■ Problem: Taking the listing below, restate word for word each line from the line with "a.links.any (fun l" to the line with "def State.imageRefused (s", ends included, and stop there.

■ Listed entries:

/-- The classes that an image uses. -/
def Image.usesClass (i : Image) (cls : Nat) : Bool :=
  i.placements.any (fun pl => (List.range 16).any (fun t => i.tableUsed pl t && i.tableClass pl t == cls))

/-- The wafer objects that no other paddock holds. -/
def State.freeWafer (s : State) (p : Nat) : List Nat :=
  (List.range 16).filter (fun n => !(s.paddocks.any (fun kv => kv.1 != p && kv.2.wafer.nums.contains n)))

/-- Whether a link of the reins is claimed by another paddock (R301). -/
def State.linksTaken (s : State) (p : Nat) (reins : List Rein) : Bool :=
  s.paddocks.any (fun kv => kv.1 != p && kv.2.reins.any (fun a => reins.any (fun b =>
    a.links.any (fun l => b.links.contains l))))

/-- The status with which an image is refused: BAD_DESCRIPTOR before NO_BUDGET. -/
def State.imageRefused (s : State) (p : Nat) (i : Image) (content : List (BitVec 8)) : Option Nat :=
  let d := s.paddock p
  let near := d.shareSize false
  if !i.placements.all (fun pl => i.placementOk pl near (d.shareSize true) d.pairMode content && i.reinsOk pl
      && s.remountsOk i pl near) then some 0x0200
  else match s.placementFor i with
    | none => some 0x0201
    | some pl =>
      if !(i.reins pl).all s.reinOk then some 0x0200
      else if (s.freeWafer p).length < i.waferCount pl ∨ s.linksTaken p (i.reins pl)
          ∨ (List.range 3).any (fun c => i.usesClass c && d.classShare c == 0) then some 0x0201
      else none

end Sys2Proof.Machine
end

■ Solution to the problem:
    a.links.any (fun l => b.links.contains l))))

/-- The status with which an image is refused: BAD_DESCRIPTOR before NO_BUDGET. -/
def State.imageRefused (s : State) (p : Nat) (i : Image) (content : List (BitVec 8)) : Option Nat :=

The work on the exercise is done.